- Given records -
theorem State.retireChannel_keeps {a0 s : State} (h : Keeps a0 s) {k c why : Nat} : Keeps a0 (State.retireChannel s k c why) := by
  unfold State.retireChannel
  try dsimp only
  with_reducible repeat' first
      | assumption | apply State.updStack_keeps | apply State.stackDegraded_keeps | apply State.failAccepted_keeps | refine ite_keeps ?_ ?_
      | (intro _; try dsimp only)

theorem State.checkLimits_keeps {a0 s : State} (h : Keeps a0 s) {k : Nat} : Keeps a0 (State.checkLimits s k) := by
  unfold State.checkLimits
  try dsimp only
  with_reducible repeat' first
      | assumption | apply State.retireChannel_keeps | refine foldl_keeps ?_ _ _ ?_ | refine ite_keeps ?_ ?_ | (intro _; try dsimp only)

theorem State.checkRead_keeps {a0 s : State} (h : Keeps a0 s) {k : Nat} {x : Stack} : Keeps a0 (State.checkRead s k x) := by
  unfold State.checkRead
  try dsimp only
  with_reducible repeat' first
      | assumption | apply State.checkLimits_keeps | refine ite_keeps ?_ ?_

theorem State.sxePump_keeps {a0 s : State} (h : Keeps a0 s) {k : Nat} : ∀ x, Keeps a0 (State.sxePump s k x)
  | 0 => by
    unfold State.sxePump
    try dsimp only
    with_reducible repeat' first
      | assumption | apply State.setStack_keeps | apply State.sxePump_keeps | apply State.drawn_keeps | apply State.issueSeg_keeps
      | apply State.checkRead_keeps | refine ite_keeps ?_ ?_ | split
  | n + 1 => by
    unfold State.sxePump
    try dsimp only
    with_reducible repeat' first
      | assumption | apply State.setStack_keeps | apply State.sxePump_keeps | apply State.drawn_keeps | apply State.issueSeg_keeps
      | apply State.checkRead_keeps | refine ite_keeps ?_ ?_ | split

theorem State.sxeGo_keeps {a0 s : State} (h : Keeps a0 s) {k : Nat} : Keeps a0 (State.sxeGo s k) := by
  unfold State.sxeGo
  try dsimp only
  with_reducible repeat' first
      | assumption | apply State.sxePump_keeps | split

theorem State.sxeStart_keeps {a0 s : State} (h : Keeps a0 s) {k : Nat} {c : BitVec 512} {ok : Bool} : Keeps a0 (State.sxeStart s k c ok) := by
  unfold State.sxeStart
  try dsimp only
  with_reducible repeat' first
      | assumption | apply State.setStack_keeps | apply State.sendResult_keeps | apply State.sxeGo_keeps | refine ite_keeps ?_ ?_

theorem State.sxeCommand_keeps {a0 s : State} (h : Keeps a0 s) {k op : Nat} {ok : BitVec 512 → Bool} : Keeps a0 (State.sxeCommand s k op ok) := by
  unfold State.sxeCommand
  try dsimp only
  with_reducible repeat' first
      | assumption | apply State.setStack_keeps | apply State.updStack_keeps | apply State.snRun_keeps | apply State.sxeStart_keeps
      | refine ite_keeps ?_ ?_ | (intro _; try dsimp only) | split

- Task details -
Scan the listing and copy every line where the string "theorem" shows up.

- Written response -
theorem State.retireChannel_keeps {a0 s : State} (h : Keeps a0 s) {k c why : Nat} : Keeps a0 (State.retireChannel s k c why) := by
theorem State.checkLimits_keeps {a0 s : State} (h : Keeps a0 s) {k : Nat} : Keeps a0 (State.checkLimits s k) := by
theorem State.checkRead_keeps {a0 s : State} (h : Keeps a0 s) {k : Nat} {x : Stack} : Keeps a0 (State.checkRead s k x) := by
theorem State.sxePump_keeps {a0 s : State} (h : Keeps a0 s) {k : Nat} : ∀ x, Keeps a0 (State.sxePump s k x)
theorem State.sxeGo_keeps {a0 s : State} (h : Keeps a0 s) {k : Nat} : Keeps a0 (State.sxeGo s k) := by
theorem State.sxeStart_keeps {a0 s : State} (h : Keeps a0 s) {k : Nat} {c : BitVec 512} {ok : Bool} : Keeps a0 (State.sxeStart s k c ok) := by
theorem State.sxeCommand_keeps {a0 s : State} (h : Keeps a0 s) {k op : Nat} {ok : BitVec 512 → Bool} : Keeps a0 (State.sxeCommand s k op ok) := by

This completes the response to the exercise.